Software features not supported with VLT
In a VLT domain, the following software features are supported on non-VLT ports: 802.1x, DHCP snooping, FRRP, ingress
and egress QOS.
VLT and VRRP interoperability
In a VLT domain, VRRP interoperates with virtual link trunks that carry traffic to and from access devices (refer to
Overview). The VLT peers belong to the same VRRP group and are assigned master and backup roles. Each peer actively
forwards L3 traffic, reducing the traffic flow over the VLT interconnect.
VRRP elects the router with the highest priority as the master in the VRRP group. To ensure VRRP operation in a VLT
domain, configure VRRP group priority on each VLT peer so that a peer is either the master or backup for all VRRP
groups configured on its interfaces. For more information, refer to Setting VRRP Group (Virtual Router) Priority.

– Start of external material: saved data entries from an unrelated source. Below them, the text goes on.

-- ==== Sys2Proof/Machine/Ops.lean ====
section
/-! DEFINITION. The shared operations of the blocks: raising a notice, writing a log record, the open-reason set and the
relay, tamper detections, the account, day processing and activation, setting time, the Load Monitor, ending a meter
test. Each is what one rule says the owning block does; the commands are built from them. -/

namespace Sys2Proof.Machine

/-! ### Notices and the Event Log -/

/-- A block raises a notice (R172). -/
def raiseNotice (n : Notice) (d : Device) : Device :=
  d.setHost { d.host with notices := d.host.notices ||| noticeSet n }

/-- Room for one more record: of 64 held, the lowest-numbered unprotected one goes (R155, step 3). -/
def makeRoom (sources : Vector SourceEntry 8) (records : List LogRecord) : List LogRecord :=
  if records.length < Config.logPlaces then records else records.eraseP fun r => !protectedRecord sources r

/-- A writer hands a record to the Event Log (R155); its time is meter time at the write (R154). -/
def addRecord (data : LogData) (d : Device) : Device :=
  if Config.numberEnd ≤ d.log.next then d
  else
    raiseNotice .logNew
      (d.setLog
        { d.log with
          records := makeRoom d.tamper.sources d.log.records
            ++ [{ number := d.log.next, time := timeMark d, data := data }],
          next := d.log.next + 1 })

/-! ### The relay -/

/-- A drive start: attempt 1 or 2 of an operation toward a target (R115, step 1). -/
def startAttempt (target : Position) (second : Bool) (d : Device) : Device :=
  let aux := auxPosition d
  let attempt : Attempt :=
    { second := second, auxAtStart := aux.isSome, driving := true, confirmed := aux == some target, waiting := false }
  d.setRelay
    { d.relay with state := match target with | .open => .opening attempt | .closed => .closing attempt }

/-- CLOSED is entered: the energy-while-open accumulator becomes 0 (R10). -/
def zeroOpenEnergy (d : Device) : Device := d.setIntake { d.intake with openEnergy := 0 }

/-- An entry into CLOSED, OPEN, RECONNECT_READY or STUCK, with its record and notice (R119, R125). -/
def enterRelay (st : RelayState) (d : Device) : Device :=
  let entered := d.setRelay { d.relay with state := st }
  raiseNotice .relay
    (addRecord (.relay (relayName st) d.relay.reasons) (if st = .closed then zeroOpenEnergy entered else entered))

/-- The reaction to the open-reason set (Table 6-3). In BATTERY, and while no relay state is held, there is none. -/
def reactToReasons (d : Device) : Device :=
  if running d then
    match d.relay.state with
    | .closed => if d.relay.reasons.isEmpty then d else startAttempt .open false d
    | .open => if d.relay.reasons.isEmpty then enterRelay .reconnectReady d else d
    | .reconnectReady => if d.relay.reasons.isEmpty then d else enterRelay .open d
    | _ => d
  else d

/-- The open-reason set becomes `r`: an event only if it changes (R111, R118). -/
def setReasons (r : Reasons) (d : Device) : Device :=
  if r = d.relay.reasons then d else reactToReasons (d.setRelay { d.relay with reasons := r })

/-- An owner hands the presence or absence of its reason (R111). -/
def setReason (which : Reason) (present : Bool) (d : Device) : Device :=
  setReasons (d.relay.reasons.put which present) d

/-- The relay settles in a position: the last confirmed position becomes it, the settled state is entered, and reasons
that stand at a CLOSED begin an open operation (R115 step 4, R119, R122, R127). -/
def settle (p : Position) (d : Device) : Device :=
  reactToReasons
    (enterRelay (settledState p d.relay.reasons) (d.setRelay { d.relay with lastConfirmed := p }))

/-- A relay fault: the fault record, then the RELAY_FAULT record (R124). -/
def recordFault (cause : FaultCause) (target : Position) (d : Device) : Device :=
  let fault : RelayFault :=
    match d.relay.fault with
    | none => { cause := cause, time := timeMark d, multiple := false }
    | some f => { f with multiple := true }
  addRecord (.relayFault cause target) (d.setRelay { d.relay with fault := some fault })

/-- The state becomes STUCK with a fault (R117, R121). -/
def goStuck (cause : FaultCause) (target : Position) (d : Device) : Device :=
  enterRelay (.stuck target) (recordFault cause target d)

/-- The state of an operation toward a target. -/
def operationState (target : Position) (a : Attempt) : RelayState :=
  match target with
  | .open => .opening a
  | .closed => .closing a

/-- The auxiliary position reaches the target of an operation: confirmation, late confirmation, settling
(R115 steps 2 and 4, R116). -/
def auxInOperation (target : Position) (a : Attempt) (d : Device) : Device :=
  if auxPosition d = some target then
    if a.waiting then settle target d
    else if a.auxAtStart && !a.confirmed then
      if a.driving then d.setRelay { d.relay with state := operationState target { a with confirmed := true } }
      else settle target d
    else d
  else d

/-- A change of the auxiliary position is an event at the Relay Controller (R114, R115, R116, R122). -/
def auxChanged (before : Option Position) (d : Device) : Device :=
  if auxPosition d = before then d
  else
    match d.relay.state with
    | .opening a => auxInOperation .open a d
    | .closing a => auxInOperation .closed a d
    | .stuck target => if auxPosition d = some target then settle target d else d
    | _ => d

/-- A reconnect press (R120). -/
def reconnectPress (d : Device) : Device :=
  if d.relay.state = .reconnectReady then startAttempt .closed false d else d

/-- The relay state is resolved at mains return and at the end of INITIALIZING (R127). -/
def resolveRelay (d : Device) : Device :=
  match d.relay.state with
  | .stuck target => if auxPosition d = some target then settle target d else d
  | _ => settle ((auxPosition d).getD d.relay.lastConfirmed) d

/-- Any operation in flight is abandoned at mains loss (R126). -/
def abandonOperation (d : Device) : Device :=
  let replaced := settledState d.relay.lastConfirmed d.relay.reasons
  let enter (d : Device) : Device := if replaced = .closed then zeroOpenEnergy d else d
  match d.relay.state with
  | .opening _ => enter (d.setRelay { d.relay with state := replaced })
  | .closing _ => enter (d.setRelay { d.relay with state := replaced })
  | _ => d

/-! ### Tamper -/

/-- The TAMPER reason is evaluated (R147). -/
def evaluateTamper (d : Device) : Device := setReason .tamper (tamperReasonOf d) d

/-- A source's entry takes new contents. -/
def setSource (s : Source) (e : SourceEntry) (d : Device) : Device :=
  d.setTamper { d.tamper with sources := d.tamper.sources.set (sourceNumber s) e }

/-- A count raised by 1, saturating at 255 (R146). -/
def raiseCount (n : Nat) : Nat := if n < 255 then n + 1 else n

/-- A source latches (R146, step 2): time, TAMPER record, notice, and the reason. -/
def latchSource (s : Source) (detail : Option Byte) (d : Device) : Device :=
  let e := sourceEntry d s
  let number := if d.log.next < Config.numberEnd then some d.log.next else none
  let latched : SourceEntry :=
    { e with latched := true, count := raiseCount e.count, firstTime := some (timeMark d), record := number }
  evaluateTamper
    (raiseNotice .tamper (setSource s latched (addRecord (.tamper s detail) d)))

/-- A source exempted while the service window is OPEN (R146, step 1). -/
def exempted (s : Source) (d : Device) : Bool :=
  decide (0 < d.codes.windowMinutes) && (s == .case || s == .terminalCover)

/-- A detection is taken by its source's entry (R146). The detail is METROLOGY's. -/
def detect (s : Source) (detail : Option Byte) (d : Device) : Device :=
  let e := sourceEntry d s
  let counted : SourceEntry := { e with count := raiseCount e.count }
  if exempted s d then addRecord (.tamperInService s counted.count) (setSource s counted d)
  else if e.latched then setSource s counted d
  else latchSource s detail d

/-- The sources a CLEAR_TAMPER parameter names (R149). -/
def namedSources (parameter : Nat) : List Source :=
  if parameter = 99 then allSources else (sourceOfNumber parameter).toList

/-- A source is unlatched (R149). -/
def unlatchSource (d : Device) (s : Source) : Device :=
  setSource s { sourceEntry d s with latched := false, firstTime := none, record := none } d

/-- The number of a set of sources: the sum of 2 raised to each source's number (R149). -/
def sourceMask (l : List Source) : Nat := (l.map fun s => 2 ^ (sourceNumber s).val).sum

/-- An accepted CLEAR_TAMPER (R149). -/
def clearTamper (parameter : Nat) (d : Device) : Device :=
  let latched := (namedSources parameter).filter fun s => (sourceEntry d s).latched
  if latched = [] then d
  else
    evaluateTamper
      (raiseNotice .tamper
        (addRecord (.tamperCleared parameter (sourceMask latched)) (latched.foldl unlatchSource d)))

/-! ### The account -/

/-- The credit state is recomputed (R28, R29). -/
def recomputeCreditState (d : Device) : Device :=
  let st := creditStateOf d.account.balance d.settings.lowLevel
  if st = d.account.creditState then d
  else
    raiseNotice .credit
      (addRecord (.creditState st d.account.balance) (d.setAccount { d.account with creditState := st }))

/-- The CREDIT reason is recomputed and handed on; not during INITIALIZING (R38, R39, R40). -/
def recomputeCreditReason (d : Device) : Device :=
  if d.power.part = .initializing then d else setReason .credit (creditReasonOf d) d

/-- The credit state, then the CREDIT reason, after a change of the balance (R26, R31, R34). -/
def recomputeCredit (d : Device) : Device := recomputeCreditReason (recomputeCreditState d)

/-- The ACCOUNT and CREDIT reasons are evaluated together at a change of the part state; the two are one hand-off (R40,
log 14). A change of ACCOUNT's presence raises the ACCOUNT notice. -/
def handAccountReasons (d : Device) : Device :=
  let handed :=
    setReasons { d.relay.reasons with credit := creditReasonOf d, account := accountReasonOf d } d
  if d.relay.reasons.account = accountReasonOf d then handed else raiseNotice .account handed

/-- A lifetime amount raised, rolling over past its top (R23, log 15). -/
def rollLifetime (n k : Nat) : Nat := (n + k) % (Config.lifetimeTop + 1)

/-- An ACCOUNT_LIMIT record for a discarded amount, if there is one (R27, R42). -/
def recordDiscard (excess : Nat) (why : DebitReason) (d : Device) : Device :=
  if 0 < excess then addRecord (.accountLimit excess why) d else d

/-- The account after steps 1 to 4 of the debit rule (R26). -/
def debitedAccount (k : Nat) (a : Account) : Account :=
  let charged := rollLifetime a.charged k
  if -(Config.moneyTop : Int) ≤ a.balance - k then { a with charged := charged, balance := a.balance - k }
  else
    { a with
      charged := charged, balance := -(Config.moneyTop : Int),
      debt := min (a.debt + ((k : Int) - (a.balance + Config.moneyTop)).toNat) Config.moneyTop }

/-- The mills that step 4 of the debit rule discards (R26, R27). -/
def debitExcess (k : Nat) (a : Account) : Nat :=
  if -(Config.moneyTop : Int) ≤ a.balance - k then 0
  else a.debt + ((k : Int) - (a.balance + Config.moneyTop)).toNat - Config.moneyTop

/-- The debit rule (R26). -/
def debit (k : Nat) (why : DebitReason) (d : Device) : Device :=
  if k = 0 then d
  else
    recomputeCredit
      (recordDiscard (debitExcess k d.account) why (d.setAccount (debitedAccount k d.account)))

/-- The emergency repayment of a top-up (R31, step 1). -/
def topUpRepaid (amount : Nat) (a : Account) : Nat := min amount a.emergency

/-- The debt recovery of a top-up (R31, step 3). -/
def topUpRecovered (amount : Nat) (a : Account) : Nat :=
  min ((amount - topUpRepaid amount a) * a.recoveryPercent / 100) a.debt

/-- What a top-up adds to the balance (R31, step 4). -/
def topUpCredited (amount : Nat) (a : Account) : Nat :=
  amount - topUpRepaid amount a - topUpRecovered amount a

/-- The account after steps 1 to 5 of a top-up (R31). -/
def toppedUpAccount (amount : Nat) (a : Account) : Account :=
  { a with
    emergency := a.emergency - topUpRepaid amount a, debt := a.debt - topUpRecovered amount a,
    balance := a.balance + topUpCredited amount a, purchased := rollLifetime a.purchased amount }

/-- A top-up is applied (R31). -/
def topUp (amount : Nat) (d : Device) : Device :=
  recomputeCredit (d.setAccount (toppedUpAccount amount d.account))

/-- The outcome of an emergency take request (Table 2-5). -/
def emergencyOutcome (d : Device) : Result :=
  if d.power.part = .uncommissioned then .notCommissioned
  else if d.power.part = .accountLost then .accountLost
  else if d.settings.emergencyAmount = 0 then .notOffered
  else if 0 < d.account.emergency then .alreadyTaken
  else if (d.settings.emergencyThreshold : Int) ≤ d.account.balance then .notNeeded
  else .accepted

/-- An accepted emergency take (R34). -/
def emergencyTake (d : Device) : Device :=
  let balance := d.account.balance + d.settings.emergencyAmount
  recomputeCredit
    (addRecord (.emergencyTaken d.settings.emergencyAmount balance)
      (d.setAccount { d.account with balance := balance, emergency := d.settings.emergencyAmount }))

To verify that a VLT peer is consistently configured for either the master or backup role in all VRRP groups, use the
show vrrp command on each peer.
Also configure the same L3 routing (static and dynamic) on each peer so that the L3 reachability and routing tables are
identical on both VLT peers. Both the VRRP master and backup peers must be able to locally forward L3 traffic in the
same way.
In a VLT domain, although both VLT peers actively participate in L3 forwarding as the VRRP master or backup router, the
show vrrp command output displays one peer as master and the other peer as backup.